=== EXERCISE BRIEF ===
Instruction for the data below: set down exactly the lines from the line with "old .zheoc rfl).symm" to the line with "old .store rfl).symm", inclusive, and no others.

(Stored data entries)

.....

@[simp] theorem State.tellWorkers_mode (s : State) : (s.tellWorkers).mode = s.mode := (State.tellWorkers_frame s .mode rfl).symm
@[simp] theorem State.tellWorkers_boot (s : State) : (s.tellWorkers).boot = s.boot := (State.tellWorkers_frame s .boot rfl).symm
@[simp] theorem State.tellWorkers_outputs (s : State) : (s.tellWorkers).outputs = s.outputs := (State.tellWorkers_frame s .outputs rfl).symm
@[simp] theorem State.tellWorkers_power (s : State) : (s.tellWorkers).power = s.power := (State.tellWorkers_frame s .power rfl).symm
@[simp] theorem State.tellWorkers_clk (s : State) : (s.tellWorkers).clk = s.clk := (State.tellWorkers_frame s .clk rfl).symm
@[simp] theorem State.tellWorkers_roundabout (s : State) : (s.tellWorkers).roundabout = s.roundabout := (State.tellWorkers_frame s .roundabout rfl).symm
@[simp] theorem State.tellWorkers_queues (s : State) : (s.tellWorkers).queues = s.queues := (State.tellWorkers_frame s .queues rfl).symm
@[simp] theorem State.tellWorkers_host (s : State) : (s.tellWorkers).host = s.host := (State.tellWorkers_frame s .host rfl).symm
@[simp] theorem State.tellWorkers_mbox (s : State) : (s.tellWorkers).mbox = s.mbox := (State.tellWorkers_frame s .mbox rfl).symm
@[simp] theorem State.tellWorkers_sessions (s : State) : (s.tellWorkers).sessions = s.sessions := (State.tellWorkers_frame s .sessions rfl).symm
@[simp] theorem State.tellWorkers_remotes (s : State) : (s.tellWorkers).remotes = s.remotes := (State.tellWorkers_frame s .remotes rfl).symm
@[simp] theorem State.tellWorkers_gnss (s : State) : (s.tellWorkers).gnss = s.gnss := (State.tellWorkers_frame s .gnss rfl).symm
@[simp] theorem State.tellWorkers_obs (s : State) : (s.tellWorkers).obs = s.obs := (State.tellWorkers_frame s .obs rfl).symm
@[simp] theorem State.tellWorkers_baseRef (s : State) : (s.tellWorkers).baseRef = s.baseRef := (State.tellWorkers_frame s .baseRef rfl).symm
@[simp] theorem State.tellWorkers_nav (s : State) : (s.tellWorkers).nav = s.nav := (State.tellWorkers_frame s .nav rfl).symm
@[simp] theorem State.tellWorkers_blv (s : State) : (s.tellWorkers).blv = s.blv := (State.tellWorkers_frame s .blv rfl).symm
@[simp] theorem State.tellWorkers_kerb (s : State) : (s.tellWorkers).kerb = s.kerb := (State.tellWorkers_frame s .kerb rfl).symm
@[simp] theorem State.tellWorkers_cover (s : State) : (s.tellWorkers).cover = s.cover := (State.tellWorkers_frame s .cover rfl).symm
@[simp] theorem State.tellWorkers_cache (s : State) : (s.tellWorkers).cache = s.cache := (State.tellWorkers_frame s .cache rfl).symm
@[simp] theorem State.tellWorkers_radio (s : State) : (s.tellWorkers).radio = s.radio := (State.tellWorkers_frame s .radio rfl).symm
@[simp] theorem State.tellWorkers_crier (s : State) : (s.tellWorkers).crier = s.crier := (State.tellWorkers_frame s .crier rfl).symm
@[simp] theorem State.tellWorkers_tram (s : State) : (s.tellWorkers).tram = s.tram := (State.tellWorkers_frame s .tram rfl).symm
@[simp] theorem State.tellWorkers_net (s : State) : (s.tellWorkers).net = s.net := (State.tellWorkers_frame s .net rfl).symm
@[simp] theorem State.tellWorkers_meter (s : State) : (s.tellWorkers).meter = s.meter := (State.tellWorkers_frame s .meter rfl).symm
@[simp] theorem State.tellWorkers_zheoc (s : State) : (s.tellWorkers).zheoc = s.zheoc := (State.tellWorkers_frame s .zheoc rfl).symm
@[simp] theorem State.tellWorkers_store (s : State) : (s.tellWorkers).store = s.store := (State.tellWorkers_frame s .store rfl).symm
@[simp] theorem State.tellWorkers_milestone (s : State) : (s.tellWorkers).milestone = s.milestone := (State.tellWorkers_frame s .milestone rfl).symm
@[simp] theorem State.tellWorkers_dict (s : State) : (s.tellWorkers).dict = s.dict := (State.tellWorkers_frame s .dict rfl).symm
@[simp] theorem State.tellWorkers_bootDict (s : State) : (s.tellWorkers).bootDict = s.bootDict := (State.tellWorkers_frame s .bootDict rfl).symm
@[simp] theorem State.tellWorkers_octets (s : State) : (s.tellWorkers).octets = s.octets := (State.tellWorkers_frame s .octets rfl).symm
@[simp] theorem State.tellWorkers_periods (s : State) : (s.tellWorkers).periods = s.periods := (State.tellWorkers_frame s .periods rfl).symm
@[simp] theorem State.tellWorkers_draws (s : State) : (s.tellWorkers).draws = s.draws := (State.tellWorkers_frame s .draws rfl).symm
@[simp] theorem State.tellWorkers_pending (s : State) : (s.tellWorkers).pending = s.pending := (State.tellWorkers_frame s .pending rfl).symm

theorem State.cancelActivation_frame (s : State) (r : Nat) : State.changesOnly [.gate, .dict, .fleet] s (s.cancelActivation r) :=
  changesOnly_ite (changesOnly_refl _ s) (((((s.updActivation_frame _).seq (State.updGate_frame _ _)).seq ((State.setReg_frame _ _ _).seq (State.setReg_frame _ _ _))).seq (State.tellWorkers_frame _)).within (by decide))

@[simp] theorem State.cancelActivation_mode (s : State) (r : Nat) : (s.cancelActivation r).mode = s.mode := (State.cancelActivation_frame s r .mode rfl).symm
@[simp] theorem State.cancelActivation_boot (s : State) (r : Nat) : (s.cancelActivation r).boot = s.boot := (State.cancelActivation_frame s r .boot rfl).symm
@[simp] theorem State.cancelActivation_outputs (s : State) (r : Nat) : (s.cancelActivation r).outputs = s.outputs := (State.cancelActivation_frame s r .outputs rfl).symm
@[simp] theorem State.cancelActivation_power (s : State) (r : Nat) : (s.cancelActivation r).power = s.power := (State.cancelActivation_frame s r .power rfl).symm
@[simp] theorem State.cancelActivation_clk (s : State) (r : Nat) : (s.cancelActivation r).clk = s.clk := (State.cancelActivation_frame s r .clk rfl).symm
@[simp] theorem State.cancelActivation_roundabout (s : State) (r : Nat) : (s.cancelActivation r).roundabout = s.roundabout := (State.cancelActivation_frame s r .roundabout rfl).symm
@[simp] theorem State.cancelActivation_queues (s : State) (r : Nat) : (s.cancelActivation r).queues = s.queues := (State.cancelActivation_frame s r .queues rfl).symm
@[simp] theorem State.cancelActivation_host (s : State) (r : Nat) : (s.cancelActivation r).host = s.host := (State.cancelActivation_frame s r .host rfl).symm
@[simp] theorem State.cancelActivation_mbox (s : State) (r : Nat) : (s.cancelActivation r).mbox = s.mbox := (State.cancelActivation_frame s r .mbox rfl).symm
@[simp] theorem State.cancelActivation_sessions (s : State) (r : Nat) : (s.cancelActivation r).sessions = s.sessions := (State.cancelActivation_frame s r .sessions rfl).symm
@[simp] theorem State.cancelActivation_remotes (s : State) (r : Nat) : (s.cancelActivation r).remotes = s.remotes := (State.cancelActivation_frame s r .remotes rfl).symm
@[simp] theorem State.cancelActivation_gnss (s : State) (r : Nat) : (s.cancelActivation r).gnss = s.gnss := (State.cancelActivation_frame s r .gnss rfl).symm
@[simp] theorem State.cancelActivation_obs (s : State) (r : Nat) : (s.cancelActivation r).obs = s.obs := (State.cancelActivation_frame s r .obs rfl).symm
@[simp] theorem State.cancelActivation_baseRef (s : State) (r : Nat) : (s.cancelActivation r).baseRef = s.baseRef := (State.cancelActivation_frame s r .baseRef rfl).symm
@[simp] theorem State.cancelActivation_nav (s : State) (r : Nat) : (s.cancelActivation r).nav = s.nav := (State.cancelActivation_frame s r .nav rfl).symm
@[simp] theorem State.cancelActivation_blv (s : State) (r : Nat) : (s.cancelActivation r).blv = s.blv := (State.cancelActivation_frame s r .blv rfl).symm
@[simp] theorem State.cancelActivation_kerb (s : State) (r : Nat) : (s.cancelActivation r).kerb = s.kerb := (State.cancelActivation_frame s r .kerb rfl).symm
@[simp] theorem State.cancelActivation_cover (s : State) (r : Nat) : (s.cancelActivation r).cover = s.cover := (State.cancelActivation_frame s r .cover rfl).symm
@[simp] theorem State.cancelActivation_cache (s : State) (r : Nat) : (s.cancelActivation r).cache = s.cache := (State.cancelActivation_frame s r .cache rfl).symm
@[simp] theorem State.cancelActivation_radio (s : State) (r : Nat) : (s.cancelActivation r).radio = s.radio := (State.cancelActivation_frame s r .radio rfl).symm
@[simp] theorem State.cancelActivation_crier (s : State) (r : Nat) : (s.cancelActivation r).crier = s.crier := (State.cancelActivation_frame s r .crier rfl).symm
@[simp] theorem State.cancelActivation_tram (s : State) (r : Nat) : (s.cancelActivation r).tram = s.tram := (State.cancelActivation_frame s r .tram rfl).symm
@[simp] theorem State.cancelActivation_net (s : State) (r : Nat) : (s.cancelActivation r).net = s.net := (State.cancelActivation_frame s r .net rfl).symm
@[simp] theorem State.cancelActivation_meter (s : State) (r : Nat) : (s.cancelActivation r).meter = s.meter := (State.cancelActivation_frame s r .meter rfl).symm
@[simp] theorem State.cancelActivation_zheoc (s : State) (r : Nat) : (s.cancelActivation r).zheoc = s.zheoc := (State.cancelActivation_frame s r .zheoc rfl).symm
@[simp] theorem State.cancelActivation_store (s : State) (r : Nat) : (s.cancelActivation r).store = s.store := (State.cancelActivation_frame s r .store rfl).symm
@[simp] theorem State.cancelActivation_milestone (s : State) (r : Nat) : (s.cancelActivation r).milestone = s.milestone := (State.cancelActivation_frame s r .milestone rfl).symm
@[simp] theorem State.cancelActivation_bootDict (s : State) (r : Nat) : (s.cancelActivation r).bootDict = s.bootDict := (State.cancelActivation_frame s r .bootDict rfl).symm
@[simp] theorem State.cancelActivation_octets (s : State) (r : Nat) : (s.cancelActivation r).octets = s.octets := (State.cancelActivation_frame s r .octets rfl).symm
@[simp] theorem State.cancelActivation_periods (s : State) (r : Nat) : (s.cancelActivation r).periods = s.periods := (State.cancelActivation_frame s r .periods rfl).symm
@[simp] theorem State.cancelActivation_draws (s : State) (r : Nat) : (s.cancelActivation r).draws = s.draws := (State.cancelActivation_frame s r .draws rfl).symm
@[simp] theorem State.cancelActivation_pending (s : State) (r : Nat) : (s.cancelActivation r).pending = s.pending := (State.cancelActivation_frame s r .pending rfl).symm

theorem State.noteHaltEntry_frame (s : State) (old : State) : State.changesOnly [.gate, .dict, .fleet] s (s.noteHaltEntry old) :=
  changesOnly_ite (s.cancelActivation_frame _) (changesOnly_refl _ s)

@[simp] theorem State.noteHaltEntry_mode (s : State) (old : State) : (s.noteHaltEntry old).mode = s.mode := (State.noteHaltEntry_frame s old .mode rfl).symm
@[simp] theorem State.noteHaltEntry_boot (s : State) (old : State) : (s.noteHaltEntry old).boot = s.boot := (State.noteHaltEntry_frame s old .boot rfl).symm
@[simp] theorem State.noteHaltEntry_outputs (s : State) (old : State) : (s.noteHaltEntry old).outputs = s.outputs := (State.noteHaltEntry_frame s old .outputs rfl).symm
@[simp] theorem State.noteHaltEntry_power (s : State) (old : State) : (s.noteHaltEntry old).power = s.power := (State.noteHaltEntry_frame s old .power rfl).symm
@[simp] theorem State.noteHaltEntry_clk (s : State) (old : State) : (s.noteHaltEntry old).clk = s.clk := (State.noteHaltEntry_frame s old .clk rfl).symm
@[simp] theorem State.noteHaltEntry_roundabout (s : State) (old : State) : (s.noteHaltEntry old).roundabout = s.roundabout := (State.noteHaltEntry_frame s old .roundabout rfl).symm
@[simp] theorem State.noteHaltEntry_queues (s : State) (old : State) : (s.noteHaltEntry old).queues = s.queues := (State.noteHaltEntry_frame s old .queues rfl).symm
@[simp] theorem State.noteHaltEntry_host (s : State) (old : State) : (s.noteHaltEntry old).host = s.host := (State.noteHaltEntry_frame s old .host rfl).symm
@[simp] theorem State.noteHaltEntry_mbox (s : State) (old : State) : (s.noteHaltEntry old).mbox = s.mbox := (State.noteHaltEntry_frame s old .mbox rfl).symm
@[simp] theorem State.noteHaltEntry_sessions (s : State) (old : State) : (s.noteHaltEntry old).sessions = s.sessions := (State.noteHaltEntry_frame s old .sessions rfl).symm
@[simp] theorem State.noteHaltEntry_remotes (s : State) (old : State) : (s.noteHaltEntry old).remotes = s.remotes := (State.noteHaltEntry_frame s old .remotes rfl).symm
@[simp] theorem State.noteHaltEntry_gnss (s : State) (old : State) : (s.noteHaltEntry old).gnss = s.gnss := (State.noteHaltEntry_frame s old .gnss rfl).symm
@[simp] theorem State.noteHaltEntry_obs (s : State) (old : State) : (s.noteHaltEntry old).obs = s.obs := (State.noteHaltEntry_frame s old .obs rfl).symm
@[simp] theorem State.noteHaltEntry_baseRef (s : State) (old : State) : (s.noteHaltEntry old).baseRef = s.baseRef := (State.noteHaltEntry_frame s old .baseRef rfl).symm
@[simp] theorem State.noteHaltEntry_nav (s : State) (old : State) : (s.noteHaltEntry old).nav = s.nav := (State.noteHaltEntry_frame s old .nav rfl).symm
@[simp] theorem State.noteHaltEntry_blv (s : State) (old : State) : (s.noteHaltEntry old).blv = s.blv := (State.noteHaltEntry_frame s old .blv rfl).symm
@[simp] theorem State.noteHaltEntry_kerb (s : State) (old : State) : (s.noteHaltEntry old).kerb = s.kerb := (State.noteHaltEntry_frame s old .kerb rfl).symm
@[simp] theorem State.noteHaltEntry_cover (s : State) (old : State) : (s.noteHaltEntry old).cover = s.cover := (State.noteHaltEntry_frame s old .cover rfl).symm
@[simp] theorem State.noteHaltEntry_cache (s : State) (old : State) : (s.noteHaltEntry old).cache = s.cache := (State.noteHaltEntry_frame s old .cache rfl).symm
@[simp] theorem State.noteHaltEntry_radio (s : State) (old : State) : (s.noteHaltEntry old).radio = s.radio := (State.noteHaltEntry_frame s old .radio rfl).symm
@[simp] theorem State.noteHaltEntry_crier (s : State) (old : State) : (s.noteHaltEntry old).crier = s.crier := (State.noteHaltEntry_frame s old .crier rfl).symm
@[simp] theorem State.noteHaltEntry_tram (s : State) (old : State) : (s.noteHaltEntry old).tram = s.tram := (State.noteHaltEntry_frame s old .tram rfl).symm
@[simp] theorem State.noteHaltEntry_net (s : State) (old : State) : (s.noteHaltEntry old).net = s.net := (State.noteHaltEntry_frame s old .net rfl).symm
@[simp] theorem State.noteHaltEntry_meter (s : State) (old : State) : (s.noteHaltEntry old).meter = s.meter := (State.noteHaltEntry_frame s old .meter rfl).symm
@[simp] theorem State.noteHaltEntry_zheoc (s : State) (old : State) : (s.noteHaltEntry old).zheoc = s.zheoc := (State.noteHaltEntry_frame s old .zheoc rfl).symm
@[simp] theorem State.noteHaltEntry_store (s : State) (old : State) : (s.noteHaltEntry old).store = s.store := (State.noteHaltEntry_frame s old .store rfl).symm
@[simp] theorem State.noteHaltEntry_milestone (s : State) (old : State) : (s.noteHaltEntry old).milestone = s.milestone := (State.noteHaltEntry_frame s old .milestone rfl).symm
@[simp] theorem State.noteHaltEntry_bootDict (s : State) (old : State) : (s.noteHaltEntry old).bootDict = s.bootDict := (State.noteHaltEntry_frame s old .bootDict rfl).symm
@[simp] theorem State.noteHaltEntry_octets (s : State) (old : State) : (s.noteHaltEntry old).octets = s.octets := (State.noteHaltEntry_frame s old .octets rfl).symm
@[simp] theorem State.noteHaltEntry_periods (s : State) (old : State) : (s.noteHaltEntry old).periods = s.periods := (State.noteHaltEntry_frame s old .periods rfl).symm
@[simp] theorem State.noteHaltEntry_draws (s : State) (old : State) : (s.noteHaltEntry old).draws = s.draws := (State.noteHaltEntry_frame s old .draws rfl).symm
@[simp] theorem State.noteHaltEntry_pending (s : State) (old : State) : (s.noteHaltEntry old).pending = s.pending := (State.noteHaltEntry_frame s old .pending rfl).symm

.....

=== SOLUTION TO THIS PROBLEM ===
@[simp] theorem State.noteHaltEntry_zheoc (s : State) (old : State) : (s.noteHaltEntry old).zheoc = s.zheoc := (State.noteHaltEntry_frame s old .zheoc rfl).symm
@[simp] theorem State.noteHaltEntry_store (s : State) (old : State) : (s.noteHaltEntry old).store = s.store := (State.noteHaltEntry_frame s old .store rfl).symm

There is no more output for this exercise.